WORK ORDER: The line containing "issue group -/" marks the end: restate word for word every line from the first line of the entries below through that one.

PROVIDED RECORDS:
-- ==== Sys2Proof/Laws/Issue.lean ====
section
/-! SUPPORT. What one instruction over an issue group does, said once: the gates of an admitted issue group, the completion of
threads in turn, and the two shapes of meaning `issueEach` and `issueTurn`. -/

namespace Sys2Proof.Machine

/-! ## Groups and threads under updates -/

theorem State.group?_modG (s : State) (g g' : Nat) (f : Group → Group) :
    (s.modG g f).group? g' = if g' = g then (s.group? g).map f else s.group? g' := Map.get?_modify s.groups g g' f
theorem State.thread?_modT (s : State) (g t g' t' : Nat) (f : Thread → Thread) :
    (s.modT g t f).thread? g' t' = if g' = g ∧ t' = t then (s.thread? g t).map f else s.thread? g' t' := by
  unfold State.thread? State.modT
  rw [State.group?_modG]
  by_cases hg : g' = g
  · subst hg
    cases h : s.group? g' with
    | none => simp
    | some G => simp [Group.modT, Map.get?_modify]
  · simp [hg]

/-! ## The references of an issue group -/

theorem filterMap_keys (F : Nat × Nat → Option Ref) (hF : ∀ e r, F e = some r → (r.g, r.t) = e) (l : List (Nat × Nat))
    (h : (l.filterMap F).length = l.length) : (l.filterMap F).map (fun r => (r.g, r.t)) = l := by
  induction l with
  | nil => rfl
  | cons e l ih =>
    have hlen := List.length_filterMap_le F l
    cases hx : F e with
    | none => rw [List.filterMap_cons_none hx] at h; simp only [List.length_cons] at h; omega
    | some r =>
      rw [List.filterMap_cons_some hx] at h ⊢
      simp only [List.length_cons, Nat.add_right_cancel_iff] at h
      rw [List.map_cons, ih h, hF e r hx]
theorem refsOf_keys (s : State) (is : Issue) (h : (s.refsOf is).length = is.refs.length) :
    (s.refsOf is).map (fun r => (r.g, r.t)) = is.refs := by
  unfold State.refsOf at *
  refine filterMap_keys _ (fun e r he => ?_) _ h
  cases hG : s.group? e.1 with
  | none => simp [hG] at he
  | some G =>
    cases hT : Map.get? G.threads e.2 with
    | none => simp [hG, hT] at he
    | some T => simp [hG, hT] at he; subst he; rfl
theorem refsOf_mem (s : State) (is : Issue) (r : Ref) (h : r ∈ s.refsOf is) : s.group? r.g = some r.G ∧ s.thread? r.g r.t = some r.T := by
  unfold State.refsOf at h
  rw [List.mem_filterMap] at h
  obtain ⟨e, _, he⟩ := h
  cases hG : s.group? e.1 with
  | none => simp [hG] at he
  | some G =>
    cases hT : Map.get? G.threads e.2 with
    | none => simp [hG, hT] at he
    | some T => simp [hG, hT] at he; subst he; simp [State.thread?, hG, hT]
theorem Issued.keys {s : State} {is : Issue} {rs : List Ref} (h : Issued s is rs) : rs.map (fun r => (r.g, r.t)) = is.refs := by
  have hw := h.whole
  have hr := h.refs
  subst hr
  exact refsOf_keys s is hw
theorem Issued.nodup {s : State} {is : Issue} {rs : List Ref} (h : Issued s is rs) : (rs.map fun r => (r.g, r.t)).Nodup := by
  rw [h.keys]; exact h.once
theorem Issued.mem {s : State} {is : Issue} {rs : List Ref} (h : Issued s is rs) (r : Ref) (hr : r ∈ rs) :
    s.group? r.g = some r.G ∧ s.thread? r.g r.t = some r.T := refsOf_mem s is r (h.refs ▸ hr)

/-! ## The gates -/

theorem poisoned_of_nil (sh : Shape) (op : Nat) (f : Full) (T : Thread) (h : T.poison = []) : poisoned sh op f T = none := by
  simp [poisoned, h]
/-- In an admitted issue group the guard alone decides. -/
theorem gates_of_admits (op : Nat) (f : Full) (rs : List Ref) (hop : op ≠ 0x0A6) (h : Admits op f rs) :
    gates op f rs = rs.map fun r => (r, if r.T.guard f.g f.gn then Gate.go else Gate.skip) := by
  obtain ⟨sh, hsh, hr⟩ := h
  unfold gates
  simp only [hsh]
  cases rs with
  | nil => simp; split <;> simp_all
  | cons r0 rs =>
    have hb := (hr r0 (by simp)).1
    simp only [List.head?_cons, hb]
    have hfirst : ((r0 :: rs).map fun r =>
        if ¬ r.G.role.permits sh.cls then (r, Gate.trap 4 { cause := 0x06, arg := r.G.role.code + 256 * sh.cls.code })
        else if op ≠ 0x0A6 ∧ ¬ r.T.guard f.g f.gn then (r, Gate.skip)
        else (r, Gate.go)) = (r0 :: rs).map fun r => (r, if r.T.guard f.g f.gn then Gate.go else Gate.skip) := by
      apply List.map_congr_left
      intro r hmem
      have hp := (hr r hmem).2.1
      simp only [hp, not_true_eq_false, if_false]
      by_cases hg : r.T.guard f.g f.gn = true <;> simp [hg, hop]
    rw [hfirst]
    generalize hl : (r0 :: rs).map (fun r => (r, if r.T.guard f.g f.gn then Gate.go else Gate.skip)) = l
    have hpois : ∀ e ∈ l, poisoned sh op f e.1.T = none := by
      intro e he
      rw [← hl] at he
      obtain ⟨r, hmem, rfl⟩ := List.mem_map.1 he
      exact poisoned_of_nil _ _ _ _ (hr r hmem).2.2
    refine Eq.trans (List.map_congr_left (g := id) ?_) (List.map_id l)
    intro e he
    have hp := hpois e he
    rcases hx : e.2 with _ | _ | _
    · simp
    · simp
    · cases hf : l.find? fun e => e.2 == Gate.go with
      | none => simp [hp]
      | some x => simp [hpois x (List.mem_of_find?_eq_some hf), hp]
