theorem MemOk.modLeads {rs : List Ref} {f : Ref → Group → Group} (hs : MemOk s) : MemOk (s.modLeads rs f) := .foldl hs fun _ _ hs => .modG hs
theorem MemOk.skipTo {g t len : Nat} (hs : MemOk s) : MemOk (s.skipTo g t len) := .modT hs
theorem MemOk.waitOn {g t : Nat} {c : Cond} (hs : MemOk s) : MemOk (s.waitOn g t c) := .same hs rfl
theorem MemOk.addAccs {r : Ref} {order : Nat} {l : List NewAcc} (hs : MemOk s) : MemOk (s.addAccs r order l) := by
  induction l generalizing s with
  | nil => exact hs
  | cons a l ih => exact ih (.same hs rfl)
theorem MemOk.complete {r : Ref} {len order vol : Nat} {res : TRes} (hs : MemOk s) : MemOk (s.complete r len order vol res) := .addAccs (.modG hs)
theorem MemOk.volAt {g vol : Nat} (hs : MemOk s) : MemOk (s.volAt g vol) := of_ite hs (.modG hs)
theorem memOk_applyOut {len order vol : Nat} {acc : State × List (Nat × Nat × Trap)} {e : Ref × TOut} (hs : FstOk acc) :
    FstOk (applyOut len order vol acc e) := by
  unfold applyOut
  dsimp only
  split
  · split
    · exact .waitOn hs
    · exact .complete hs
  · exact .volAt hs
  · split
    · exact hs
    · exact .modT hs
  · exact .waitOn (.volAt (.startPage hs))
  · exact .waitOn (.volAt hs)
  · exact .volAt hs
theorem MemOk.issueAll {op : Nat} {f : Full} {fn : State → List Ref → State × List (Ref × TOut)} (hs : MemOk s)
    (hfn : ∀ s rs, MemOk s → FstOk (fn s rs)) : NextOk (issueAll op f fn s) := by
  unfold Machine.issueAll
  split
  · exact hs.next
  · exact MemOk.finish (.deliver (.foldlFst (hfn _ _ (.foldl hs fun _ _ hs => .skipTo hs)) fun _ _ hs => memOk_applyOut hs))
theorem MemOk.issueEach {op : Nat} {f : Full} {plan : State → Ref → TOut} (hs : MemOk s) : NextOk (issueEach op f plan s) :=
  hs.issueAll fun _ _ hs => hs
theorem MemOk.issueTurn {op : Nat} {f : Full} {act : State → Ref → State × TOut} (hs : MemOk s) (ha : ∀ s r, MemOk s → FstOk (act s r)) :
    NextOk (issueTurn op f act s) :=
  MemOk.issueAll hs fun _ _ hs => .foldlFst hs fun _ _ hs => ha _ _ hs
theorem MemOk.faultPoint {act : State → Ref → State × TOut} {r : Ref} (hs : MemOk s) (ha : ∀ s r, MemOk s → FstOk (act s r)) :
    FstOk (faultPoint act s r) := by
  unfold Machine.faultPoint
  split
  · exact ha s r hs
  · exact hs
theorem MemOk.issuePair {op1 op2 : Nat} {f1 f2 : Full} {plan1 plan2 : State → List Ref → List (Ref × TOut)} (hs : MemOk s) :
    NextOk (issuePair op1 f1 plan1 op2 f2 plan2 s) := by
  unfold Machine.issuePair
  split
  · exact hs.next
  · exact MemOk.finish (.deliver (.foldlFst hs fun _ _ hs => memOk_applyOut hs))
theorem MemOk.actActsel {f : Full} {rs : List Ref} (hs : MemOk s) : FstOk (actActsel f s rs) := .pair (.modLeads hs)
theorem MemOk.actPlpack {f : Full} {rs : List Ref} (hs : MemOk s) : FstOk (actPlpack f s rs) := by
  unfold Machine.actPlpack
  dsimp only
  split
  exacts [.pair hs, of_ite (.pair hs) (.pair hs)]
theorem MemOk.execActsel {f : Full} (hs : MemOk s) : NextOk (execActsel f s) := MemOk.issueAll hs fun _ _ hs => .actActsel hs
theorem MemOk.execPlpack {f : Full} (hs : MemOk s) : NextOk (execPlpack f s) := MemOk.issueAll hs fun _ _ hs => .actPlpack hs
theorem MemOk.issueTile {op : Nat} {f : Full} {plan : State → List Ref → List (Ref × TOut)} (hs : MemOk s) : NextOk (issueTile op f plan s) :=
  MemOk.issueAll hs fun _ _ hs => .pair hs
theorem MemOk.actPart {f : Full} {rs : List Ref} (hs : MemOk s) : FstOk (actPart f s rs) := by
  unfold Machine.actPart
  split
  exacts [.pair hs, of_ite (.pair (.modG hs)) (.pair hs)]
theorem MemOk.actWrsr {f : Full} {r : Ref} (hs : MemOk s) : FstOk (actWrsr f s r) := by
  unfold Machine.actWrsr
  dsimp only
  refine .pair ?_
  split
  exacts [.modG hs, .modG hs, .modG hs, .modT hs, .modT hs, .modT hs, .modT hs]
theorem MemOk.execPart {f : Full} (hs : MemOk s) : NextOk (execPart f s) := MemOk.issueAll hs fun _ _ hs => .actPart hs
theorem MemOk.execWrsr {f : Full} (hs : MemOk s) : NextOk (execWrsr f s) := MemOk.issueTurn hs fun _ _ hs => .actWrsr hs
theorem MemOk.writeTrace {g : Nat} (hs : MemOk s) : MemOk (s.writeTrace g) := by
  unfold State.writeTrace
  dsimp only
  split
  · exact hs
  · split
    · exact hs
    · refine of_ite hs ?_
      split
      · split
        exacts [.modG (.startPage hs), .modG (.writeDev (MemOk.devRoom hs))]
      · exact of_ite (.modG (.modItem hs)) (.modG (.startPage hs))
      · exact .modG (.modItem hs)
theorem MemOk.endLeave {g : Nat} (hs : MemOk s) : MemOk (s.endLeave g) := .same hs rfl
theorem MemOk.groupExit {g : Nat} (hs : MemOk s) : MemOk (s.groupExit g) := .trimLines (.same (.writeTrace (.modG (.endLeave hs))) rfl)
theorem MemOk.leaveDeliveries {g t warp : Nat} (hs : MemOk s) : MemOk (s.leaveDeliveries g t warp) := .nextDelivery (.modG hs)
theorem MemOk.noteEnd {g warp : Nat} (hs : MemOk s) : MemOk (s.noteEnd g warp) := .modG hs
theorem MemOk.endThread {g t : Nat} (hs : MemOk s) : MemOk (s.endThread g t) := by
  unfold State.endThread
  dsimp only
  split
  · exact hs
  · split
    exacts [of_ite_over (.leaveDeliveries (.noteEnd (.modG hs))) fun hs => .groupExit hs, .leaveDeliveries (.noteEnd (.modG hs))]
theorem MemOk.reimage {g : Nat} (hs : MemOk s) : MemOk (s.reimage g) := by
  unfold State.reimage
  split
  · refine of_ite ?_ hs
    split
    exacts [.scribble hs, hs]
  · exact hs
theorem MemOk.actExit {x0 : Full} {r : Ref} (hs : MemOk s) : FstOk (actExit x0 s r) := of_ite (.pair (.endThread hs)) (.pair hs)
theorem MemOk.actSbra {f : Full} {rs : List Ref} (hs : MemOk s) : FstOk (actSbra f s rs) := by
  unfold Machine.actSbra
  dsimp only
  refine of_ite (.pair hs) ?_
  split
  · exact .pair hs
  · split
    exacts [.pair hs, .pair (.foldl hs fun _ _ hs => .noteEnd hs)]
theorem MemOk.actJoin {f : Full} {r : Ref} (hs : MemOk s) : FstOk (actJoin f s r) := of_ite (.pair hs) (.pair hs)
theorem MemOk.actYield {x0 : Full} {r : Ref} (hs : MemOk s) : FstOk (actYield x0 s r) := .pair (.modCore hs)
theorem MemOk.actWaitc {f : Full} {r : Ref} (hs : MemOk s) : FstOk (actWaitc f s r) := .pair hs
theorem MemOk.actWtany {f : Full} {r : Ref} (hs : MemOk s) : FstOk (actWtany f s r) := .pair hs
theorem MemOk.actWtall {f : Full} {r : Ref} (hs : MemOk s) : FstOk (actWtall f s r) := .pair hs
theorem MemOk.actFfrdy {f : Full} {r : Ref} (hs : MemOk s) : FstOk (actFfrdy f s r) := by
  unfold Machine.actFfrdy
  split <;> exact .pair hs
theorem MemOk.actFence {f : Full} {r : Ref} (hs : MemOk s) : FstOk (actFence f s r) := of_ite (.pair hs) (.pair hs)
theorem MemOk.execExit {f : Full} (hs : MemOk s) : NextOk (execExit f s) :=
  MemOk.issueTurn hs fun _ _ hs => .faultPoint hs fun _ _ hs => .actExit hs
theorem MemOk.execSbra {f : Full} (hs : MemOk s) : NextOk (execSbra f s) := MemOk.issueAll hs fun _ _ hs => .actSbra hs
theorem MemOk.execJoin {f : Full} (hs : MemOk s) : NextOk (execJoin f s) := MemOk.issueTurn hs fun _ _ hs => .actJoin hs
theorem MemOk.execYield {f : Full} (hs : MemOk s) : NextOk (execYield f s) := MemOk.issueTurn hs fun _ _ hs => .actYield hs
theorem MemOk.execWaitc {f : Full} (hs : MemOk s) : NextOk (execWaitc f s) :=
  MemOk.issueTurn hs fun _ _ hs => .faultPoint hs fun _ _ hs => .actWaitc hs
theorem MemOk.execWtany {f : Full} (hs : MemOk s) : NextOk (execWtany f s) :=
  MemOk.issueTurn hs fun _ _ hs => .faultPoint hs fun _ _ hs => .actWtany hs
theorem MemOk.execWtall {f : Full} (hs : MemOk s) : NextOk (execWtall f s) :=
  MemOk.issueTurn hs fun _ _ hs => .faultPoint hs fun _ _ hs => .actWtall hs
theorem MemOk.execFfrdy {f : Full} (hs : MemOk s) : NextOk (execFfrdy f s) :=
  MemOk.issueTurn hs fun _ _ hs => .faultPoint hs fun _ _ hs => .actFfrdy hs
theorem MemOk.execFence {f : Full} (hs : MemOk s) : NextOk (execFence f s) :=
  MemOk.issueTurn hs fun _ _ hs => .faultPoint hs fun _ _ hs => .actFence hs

TASK SOLUTION:
-- ==== Sys2Proof/Laws/Issue.lean ====
section
/-! SUPPORT. What one instruction over an issue group does, said once: the gates of an admitted issue group, the completion of
threads in turn, and the two shapes of meaning `issueEach` and `issueTurn`. -/

namespace Sys2Proof.Machine

/-! ## Groups and threads under updates -/

theorem State.group?_modG (s : State) (g g' : Nat) (f : Group → Group) :
    (s.modG g f).group? g' = if g' = g then (s.group? g).map f else s.group? g' := Map.get?_modify s.groups g g' f
theorem State.thread?_modT (s : State) (g t g' t' : Nat) (f : Thread → Thread) :
    (s.modT g t f).thread? g' t' = if g' = g ∧ t' = t then (s.thread? g t).map f else s.thread? g' t' := by
  unfold State.thread? State.modT
  rw [State.group?_modG]
  by_cases hg : g' = g
  · subst hg
    cases h : s.group? g' with
    | none => simp
    | some G => simp [Group.modT, Map.get?_modify]
  · simp [hg]

/-! ## The references of an issue group -/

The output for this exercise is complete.